**** SOURCE RECORDS ****

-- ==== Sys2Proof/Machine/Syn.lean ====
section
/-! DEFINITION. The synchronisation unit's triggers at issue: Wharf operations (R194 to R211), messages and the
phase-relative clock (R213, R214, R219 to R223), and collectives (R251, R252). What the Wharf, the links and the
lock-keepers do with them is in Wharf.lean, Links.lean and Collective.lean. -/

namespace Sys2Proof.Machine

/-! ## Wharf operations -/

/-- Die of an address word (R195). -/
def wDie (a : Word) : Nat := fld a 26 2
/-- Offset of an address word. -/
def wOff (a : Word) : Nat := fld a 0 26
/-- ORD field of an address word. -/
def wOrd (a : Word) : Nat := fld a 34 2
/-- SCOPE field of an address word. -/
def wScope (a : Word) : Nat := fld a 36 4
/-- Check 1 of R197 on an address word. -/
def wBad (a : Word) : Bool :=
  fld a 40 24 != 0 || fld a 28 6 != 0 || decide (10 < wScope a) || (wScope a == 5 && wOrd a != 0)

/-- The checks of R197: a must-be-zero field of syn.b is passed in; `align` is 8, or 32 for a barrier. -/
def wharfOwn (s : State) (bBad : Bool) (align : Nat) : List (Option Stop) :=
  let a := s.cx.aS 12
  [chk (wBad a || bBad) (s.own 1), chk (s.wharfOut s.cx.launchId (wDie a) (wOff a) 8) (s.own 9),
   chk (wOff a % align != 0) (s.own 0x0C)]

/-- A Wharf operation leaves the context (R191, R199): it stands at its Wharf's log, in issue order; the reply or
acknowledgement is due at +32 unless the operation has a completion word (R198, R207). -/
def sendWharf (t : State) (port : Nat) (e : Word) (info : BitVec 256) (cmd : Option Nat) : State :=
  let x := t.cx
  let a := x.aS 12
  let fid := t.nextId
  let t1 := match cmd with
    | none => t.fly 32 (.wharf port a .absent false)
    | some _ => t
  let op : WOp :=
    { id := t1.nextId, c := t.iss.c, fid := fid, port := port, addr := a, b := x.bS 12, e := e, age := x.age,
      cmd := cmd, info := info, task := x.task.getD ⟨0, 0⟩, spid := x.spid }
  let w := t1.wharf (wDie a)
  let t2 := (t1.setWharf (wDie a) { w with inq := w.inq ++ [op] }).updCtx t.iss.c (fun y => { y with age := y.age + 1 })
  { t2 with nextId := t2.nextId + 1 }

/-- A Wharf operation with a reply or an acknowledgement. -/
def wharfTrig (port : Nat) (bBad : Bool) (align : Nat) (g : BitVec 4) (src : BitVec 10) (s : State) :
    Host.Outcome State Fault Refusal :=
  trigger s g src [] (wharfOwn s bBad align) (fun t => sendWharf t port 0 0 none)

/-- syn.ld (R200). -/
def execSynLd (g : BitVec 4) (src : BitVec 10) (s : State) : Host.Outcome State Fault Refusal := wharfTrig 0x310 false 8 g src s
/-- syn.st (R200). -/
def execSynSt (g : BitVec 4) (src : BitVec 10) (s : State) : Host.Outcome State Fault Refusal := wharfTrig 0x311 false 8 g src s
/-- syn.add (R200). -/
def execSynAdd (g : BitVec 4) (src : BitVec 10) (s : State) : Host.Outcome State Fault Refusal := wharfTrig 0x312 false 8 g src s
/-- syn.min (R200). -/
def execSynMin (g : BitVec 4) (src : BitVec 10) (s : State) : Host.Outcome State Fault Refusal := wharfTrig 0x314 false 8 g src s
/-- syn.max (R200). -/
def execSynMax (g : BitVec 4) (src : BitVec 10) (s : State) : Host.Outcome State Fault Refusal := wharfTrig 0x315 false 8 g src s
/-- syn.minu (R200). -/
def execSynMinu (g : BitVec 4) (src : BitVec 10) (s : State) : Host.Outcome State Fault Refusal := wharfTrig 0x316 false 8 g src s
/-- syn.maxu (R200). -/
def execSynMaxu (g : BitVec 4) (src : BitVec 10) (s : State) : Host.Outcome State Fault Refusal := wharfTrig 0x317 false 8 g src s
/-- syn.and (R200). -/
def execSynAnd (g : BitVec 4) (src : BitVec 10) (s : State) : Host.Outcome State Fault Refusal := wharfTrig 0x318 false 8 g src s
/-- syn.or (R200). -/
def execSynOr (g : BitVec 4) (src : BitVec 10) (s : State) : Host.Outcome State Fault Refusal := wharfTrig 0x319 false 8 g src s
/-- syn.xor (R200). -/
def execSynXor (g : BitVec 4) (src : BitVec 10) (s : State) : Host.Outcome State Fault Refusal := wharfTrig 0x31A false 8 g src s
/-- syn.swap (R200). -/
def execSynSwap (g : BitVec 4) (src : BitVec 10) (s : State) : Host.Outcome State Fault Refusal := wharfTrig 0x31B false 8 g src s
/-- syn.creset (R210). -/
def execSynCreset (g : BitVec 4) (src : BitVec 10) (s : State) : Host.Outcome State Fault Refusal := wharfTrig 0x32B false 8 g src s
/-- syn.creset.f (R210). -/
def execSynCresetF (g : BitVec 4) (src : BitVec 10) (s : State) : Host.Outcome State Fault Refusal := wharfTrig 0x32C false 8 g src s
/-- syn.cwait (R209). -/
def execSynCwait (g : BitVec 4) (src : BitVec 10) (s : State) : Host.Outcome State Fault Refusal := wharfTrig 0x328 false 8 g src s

****

EXERCISE REQUIREMENTS: From the records above, print only the lines between the one holding "Offset of an address word. -/" and the one holding "chk (wOff a % align != 0) (s.own 0x0C)]", inclusive, exactly as they stand.

SOLVED PROBLEM:
/-- Offset of an address word. -/
def wOff (a : Word) : Nat := fld a 0 26
/-- ORD field of an address word. -/
def wOrd (a : Word) : Nat := fld a 34 2
/-- SCOPE field of an address word. -/
def wScope (a : Word) : Nat := fld a 36 4
/-- Check 1 of R197 on an address word. -/
def wBad (a : Word) : Bool :=
  fld a 40 24 != 0 || fld a 28 6 != 0 || decide (10 < wScope a) || (wScope a == 5 && wOrd a != 0)

/-- The checks of R197: a must-be-zero field of syn.b is passed in; `align` is 8, or 32 for a barrier. -/
def wharfOwn (s : State) (bBad : Bool) (align : Nat) : List (Option Stop) :=
  let a := s.cx.aS 12
  [chk (wBad a || bBad) (s.own 1), chk (s.wharfOut s.cx.launchId (wDie a) (wOff a) 8) (s.own 9),
   chk (wOff a % align != 0) (s.own 0x0C)]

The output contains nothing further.